Work task = Exactly the lines starting at the line containing "rfl rfl rfl) h" and ending at the line containing "theorem held_resumedPair (r" are to be written out from the listing below, both included.

Records for processing =
/-- `e` keeps what a commit of pair `p` has left in `d`: the pair but for its hold, the mirror, what the commit shows in
PAIRCTL, and the faults that wait for the island. -/
structure Dev.Held (d : Dev) (p : Nat) (e : Dev) : Prop where
  lt : p < 16
  length : e.pairs.length = 16
  pair : (e.pair p).butHold = (d.pair p).butHold
  mirror : e.mirror = d.mirror
  cknum : e.fld (PAIRCTL_CKNUM_CKNUM p) = d.fld (PAIRCTL_CKNUM_CKNUM p)
  recovered : e.fld (PAIRCTL_FSTAT_RECOVERED p) = d.fld (PAIRCTL_FSTAT_RECOVERED p)
  restarts : e.fld (PAIRCTL_CNT_RESTARTS p) = d.fld (PAIRCTL_CNT_RESTARTS p)
  faults : ∀ n v, d.Awaits n v → e.Awaits n v

section
variable {d e f : Dev} {p : Nat}

theorem Dev.Held.refl (hp : p < 16) (hlen : d.pairs.length = 16) : d.Held p d :=
  ⟨hp, hlen, rfl, rfl, rfl, rfl, rfl, fun _ _ => id⟩

theorem Dev.Held.of_same (h : d.Held p e) (hpairs : f.pairs = e.pairs) (hmirror : f.mirror = e.mirror) (hio : f.io = e.io)
    (hisland : f.island = e.island) : d.Held p f where
  lt := h.lt
  length := hpairs ▸ h.length
  pair := (congrArg Pair.butHold (pair_of_pairs hpairs p)).trans h.pair
  mirror := hmirror.trans h.mirror
  cknum := (fld_of_io hio _).trans h.cknum
  recovered := (fld_of_io hio _).trans h.recovered
  restarts := (fld_of_io hio _).trans h.restarts
  faults n v hv := (h.faults n v hv).of_island hisland

theorem Dev.Held.ite {c : Prop} {_ : Decidable c} (he : d.Held p e) (hf : d.Held p f) :
    d.Held p (if c then e else f) := by
  split
  · exact he
  · exact hf

theorem Dev.Held.setPair {x : Pair} (h : d.Held p e) (hx : x.butHold = (e.pair p).butHold) : d.Held p (e.setPair p x) where
  lt := h.lt
  length := (length_setPair e p x).trans h.length
  pair := (congrArg Pair.butHold (pair_setPair_same e p x (h.length ▸ h.lt))).trans (hx.trans h.pair)
  mirror := h.mirror
  cknum := h.cknum
  recovered := h.recovered
  restarts := h.restarts
  faults n v hv := (h.faults n v hv).of_island rfl

theorem Dev.Held.setFld {g v} (h : d.Held p e) (hg : g.OffCommit := by decide) : d.Held p (e.setFld g v) := by
  have hcknum : g.Apart (PAIRCTL_CKNUM_CKNUM p) := by
    show 0x010018 + 0x1000 * p ≠ g.addr ∨ _
    have := h.lt
    omega
  have hrecovered : g.Apart (PAIRCTL_FSTAT_RECOVERED p) := by
    show 0x010010 + 0x1000 * p ≠ g.addr ∨ g.lo + g.w ≤ 1 ∨ 1 + 1 ≤ g.lo
    have := h.lt
    omega
  have hrestarts : g.Apart (PAIRCTL_CNT_RESTARTS p) := by
    show 0x010014 + 0x1000 * p ≠ g.addr ∨ _
    have := h.lt
    omega
  exact ⟨h.lt, h.length, h.pair, h.mirror, (fld_setFld_apart e v hcknum).trans h.cknum,
    (fld_setFld_apart e v hrecovered).trans h.recovered, (fld_setFld_apart e v hrestarts).trans h.restarts,
    fun n w hw => (h.faults n w hw).setFld⟩

theorem Dev.Held.flag {g} (h : d.Held p e) (hg : g.OffCommit := by decide) : d.Held p (e.flag g) := h.setFld hg

theorem Dev.Held.setBitOf {g i} (h : d.Held p e) (hg : g.OffCommit := by decide) : d.Held p (e.setBitOf g i) := h.setFld hg

theorem Dev.Held.present {i v} (h : d.Held p e) : d.Held p (e.present i v) :=
  ⟨h.lt, h.length, h.pair, h.mirror, h.cknum, h.recovered, h.restarts, fun n w hw => (h.faults n w hw).present⟩

theorem Dev.Held.presentPair {q k} (h : d.Held p e) : d.Held p (e.presentPair q k) := h.present

theorem Dev.Held.noteOcc (h : d.Held p e) : d.Held p (e.noteOcc p) := by
  have raised {e : Dev} {f : Fld} {v : Nat} (h : d.Held p e) (hf : f.OffCommit) :
      d.Held p (if e.fld f < v then e.setFld f (min 255 v) else e) := .ite (h.setFld hf) h
  exact raised (raised (raised h .register) .register) .register

theorem Dev.Held.keeperFreeze {lp} (h : d.Held p e) : d.Held p (e.keeperFreeze lp) :=
  .ite (h.setFld.of_same rfl rfl rfl rfl) h

theorem Dev.Held.haltPair {cause} (h : d.Held p e) : d.Held p (e.haltPair p cause) := by
  unfold Dev.haltPair
  extract_lets lp x dbg d1 d2 d3
  have h1 : d.Held p d1 := h.setPair rfl
  have h2 : d.Held p d2 := ((h1.setFld .later).setFld .later).setFld .later
  have h3 : d.Held p d3 := (h2.setFld .later).setBitOf
  exact h3.flag.keeperFreeze

theorem Dev.Held.settleHalt (h : d.Held p e) : d.Held p (e.settleHalt p) :=
  .ite h (.ite (h.setFld .later) (.ite h.haltPair h))

theorem Dev.Held.selfTest {lgFail} (h : d.Held p e) : d.Held p (e.selfTest p lgFail) := by
  have hflag : (PAIRCTL_FSTAT_CMPFAIL p).OffCommit := by
    show _ ∨ _ ∨ ((0x010010 + 0x1000 * p) % 0x1000 = 0x10 ∧ 2 ≤ 7)
    omega
  unfold Dev.selfTest
  extract_lets d1
  have h1 : d.Held p d1 := (h.setFld .register).setFld .register
  exact .ite h1 (h1.flag hflag).presentPair

theorem Dev.Held.holdSelfTest {lgFail} (h : d.Held p e) : d.Held p (e.holdSelfTest p lgFail) := by
  unfold Dev.holdSelfTest
  extract_lets x watch d1
  have h1 : d.Held p d1 := h.setPair rfl
  exact .ite (.selfTest (h1.of_same rfl rfl rfl rfl)) h

theorem Dev.Held.sliceFailed {slice} (h : d.Held p e) : d.Held p (e.sliceFailed p slice) := h.setFld.flag.present

theorem Dev.Held.holdSlice {fail} (h : d.Held p e) : d.Held p (e.holdSlice p fail) := by
  unfold Dev.holdSlice
  extract_lets x y z d1
  have hz : z.butHold = (e.pair p).butHold := rfl
  have h1 : d.Held p d1 := h.setPair hz
  have h2 : d.Held p (e.setPair p (z.both fun c => { c with stopped := true })) := h.setPair hz
  clear_value z
  split
  · exact h
  · exact .ite h2.sliceFailed (h1.of_same rfl rfl rfl rfl)

theorem Dev.Held.holdStep (h : d.Held p e) : d.Held p (e.holdStep p) := by
  have hstep (x : Pair) (s : Nat) : (x.takeStep s).butHold = x.butHold := by
    unfold Pair.takeStep
    split <;> rfl
  exact .ite h (h.setPair (hstep _ _))

/-- A checkpoint hold keeps what the commit has left. -/
theorem Dev.Held.hold {r} (h : d.Held p e) : d.Held p (e.hold p r) := h.holdSelfTest.holdSlice.holdStep.noteOcc.settleHalt

end

/-! ### What a commit leaves -/

section
variable {d : Dev} {p : Nat} (hp : p < 16) (hlen : d.pairs.length = 16)
include hp hlen

theorem held_resumedPair (r : HoldReport) : (d.resumedPair p).Held p ((d.resumedPair p).hold p r) := by
  obtain ⟨-, hlength, -⟩ := resumedPair_leaves (hp.trans_eq hlen.symm)
  exact (Dev.Held.refl hp (hlength.trans hlen)).hold

/-- After its hold the pair is as it resumed, but for what a hold may change. -/
theorem resumes_hold (htwin : (d.pair p).Twin) (r : HoldReport) :
    (d.pair p).Resumes (((d.resumedPair p).hold p r).pair p) := by
  obtain ⟨hpair, -⟩ := resumedPair_leaves (hp.trans_eq hlen.symm)
  exact htwin.resumes ((held_resumedPair hp hlen r).pair.trans (congrArg Pair.butHold hpair))

/-- After its hold the slot not used last holds the checkpoint, and the other is as it was. -/
theorem slotOf_hold (r : HoldReport) :
    ((d.resumedPair p).hold p r).slotOf (d.lpairOf p) (!(d.restartSlot (d.lpairOf p))) = (d.pair p).newSlot (d.lpairOf p) ∧
      ((d.resumedPair p).hold p r).slotOf (d.lpairOf p) (d.restartSlot (d.lpairOf p)) =
        d.slotOf (d.lpairOf p) (d.restartSlot (d.lpairOf p)) := by
  obtain ⟨-, hnew, hold⟩ := slotCommitted_leaves d p
  obtain ⟨-, -, hmirror, -⟩ := resumedPair_leaves (hp.trans_eq hlen.symm)
  have hkept := (held_resumedPair hp hlen r).mirror.trans hmirror
  exact ⟨(slotOf_of_mirror hkept ..).trans hnew, (slotOf_of_mirror hkept ..).trans hold⟩

end

/-- Settles O10: by what each of the commands leaves of a pair whose cores agree. -/
theorem checkpointsTaken : Obligations.CheckpointsTaken := by
  intro s p hlen x lp
  have hp : p.val < s.dev.pairs.length := p.isLt.trans_eq hlen.symm
  refine ⟨?due, ?k0, ?commit, ?overrun, ?again⟩
  case due =>
    exact fun hat h => completes_onDev rfl fun _ => checkpointDue_of_condition hat (dueNow_of_condition _ h)
  case k0 =>
    intro hat hb htwin htags hlock hrel hdelta
    obtain ⟨⟨slice, o, hpair⟩, hlength⟩ := pair_beforeClose hp
    have hcloses := Pair.Twin.closes htwin slice o
    refine completes_onDev rfl fun _ => ?_
    have hagree : (((s.dev.dropLateSlice p).handedOver p).pair p).Twin := by
      rw [hpair]
      exact Pair.Twin.atK0 htwin slice o
    rw [checkpointK0_of_twin hat hb (k0Ready_of htags hlock hrel hdelta) rfl hagree,
      pair_setPair_same _ _ _ (hp.trans_eq hlength.symm), hpair]
    refine ⟨hcloses.phase, hcloses.segCount, hcloses.acked, hcloses.sig, hcloses.twin, hcloses.cb, ?segovr, ?frame⟩
    case segovr => exact segovr_beforeClose hp
    case frame =>
      intro hwithin hoffers
      rw [dropLateSlice_of_no_offer hoffers, handedOver_of_within hwithin, setPair_setPair]
  case commit =>
    intro h hrun hphase hfence htwin
    have hresumes := resumes_hold p.isLt hlen htwin h
    have hheld := held_resumedPair p.isLt hlen h
    obtain ⟨hnew, hold⟩ := slotOf_hold p.isLt hlen h
    obtain ⟨-, -, -, hcknum⟩ := resumedPair_leaves hp
    refine completes_onDev rfl fun _ => ?_
    rw [checkpointCommit_of_twin h hrun hphase hfence htwin]
    refine ⟨hresumes.phase, hresumes.undo, hresumes.cb, hresumes.happ, hresumes.segCount, hresumes.rel, hresumes.relShadow,
      hresumes.releasing, hresumes.deltaLeft, hresumes.storeLead, hresumes.storeShadow, hresumes.ckNum,
      hheld.cknum.trans hcknum, hnew, hold, ?retried⟩
    case retried =>
      intro hretried
      obtain ⟨hrec, hcnt, hfault⟩ := resumedPair_reports hretried
      exact ⟨hheld.recovered.trans hrec, hheld.restarts.trans hcnt, (hheld.faults _ _ hfault).hasFault⟩
  case overrun =>
    intro hrun hphase hreached hnot
    obtain ⟨hflag, hpair, hfault⟩ := overran_leaves hp hnot
    refine completes_onDev rfl fun _ => ?_
    rw [segOverrun_of_reached hrun hphase hreached]
    exact ⟨hflag, hpair, hfault.hasFault⟩
  case again => exact fun h => completes_onDev rfl fun _ => segOverrun_of_reported h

Answer box =
  .ite (h.setFld.of_same rfl rfl rfl rfl) h

theorem Dev.Held.haltPair {cause} (h : d.Held p e) : d.Held p (e.haltPair p cause) := by
  unfold Dev.haltPair
  extract_lets lp x dbg d1 d2 d3
  have h1 : d.Held p d1 := h.setPair rfl
  have h2 : d.Held p d2 := ((h1.setFld .later).setFld .later).setFld .later
  have h3 : d.Held p d3 := (h2.setFld .later).setBitOf
  exact h3.flag.keeperFreeze

theorem Dev.Held.settleHalt (h : d.Held p e) : d.Held p (e.settleHalt p) :=
  .ite h (.ite (h.setFld .later) (.ite h.haltPair h))

theorem Dev.Held.selfTest {lgFail} (h : d.Held p e) : d.Held p (e.selfTest p lgFail) := by
  have hflag : (PAIRCTL_FSTAT_CMPFAIL p).OffCommit := by
    show _ ∨ _ ∨ ((0x010010 + 0x1000 * p) % 0x1000 = 0x10 ∧ 2 ≤ 7)
    omega
  unfold Dev.selfTest
  extract_lets d1
  have h1 : d.Held p d1 := (h.setFld .register).setFld .register
  exact .ite h1 (h1.flag hflag).presentPair

theorem Dev.Held.holdSelfTest {lgFail} (h : d.Held p e) : d.Held p (e.holdSelfTest p lgFail) := by
  unfold Dev.holdSelfTest
  extract_lets x watch d1
  have h1 : d.Held p d1 := h.setPair rfl
  exact .ite (.selfTest (h1.of_same rfl rfl rfl rfl)) h

theorem Dev.Held.sliceFailed {slice} (h : d.Held p e) : d.Held p (e.sliceFailed p slice) := h.setFld.flag.present

theorem Dev.Held.holdSlice {fail} (h : d.Held p e) : d.Held p (e.holdSlice p fail) := by
  unfold Dev.holdSlice
  extract_lets x y z d1
  have hz : z.butHold = (e.pair p).butHold := rfl
  have h1 : d.Held p d1 := h.setPair hz
  have h2 : d.Held p (e.setPair p (z.both fun c => { c with stopped := true })) := h.setPair hz
  clear_value z
  split
  · exact h
  · exact .ite h2.sliceFailed (h1.of_same rfl rfl rfl rfl)

theorem Dev.Held.holdStep (h : d.Held p e) : d.Held p (e.holdStep p) := by
  have hstep (x : Pair) (s : Nat) : (x.takeStep s).butHold = x.butHold := by
    unfold Pair.takeStep
    split <;> rfl
  exact .ite h (h.setPair (hstep _ _))

/-- A checkpoint hold keeps what the commit has left. -/
theorem Dev.Held.hold {r} (h : d.Held p e) : d.Held p (e.hold p r) := h.holdSelfTest.holdSlice.holdStep.noteOcc.settleHalt

end

/-! ### What a commit leaves -/

section
variable {d : Dev} {p : Nat} (hp : p < 16) (hlen : d.pairs.length = 16)
include hp hlen

theorem held_resumedPair (r : HoldReport) : (d.resumedPair p).Held p ((d.resumedPair p).hold p r) := by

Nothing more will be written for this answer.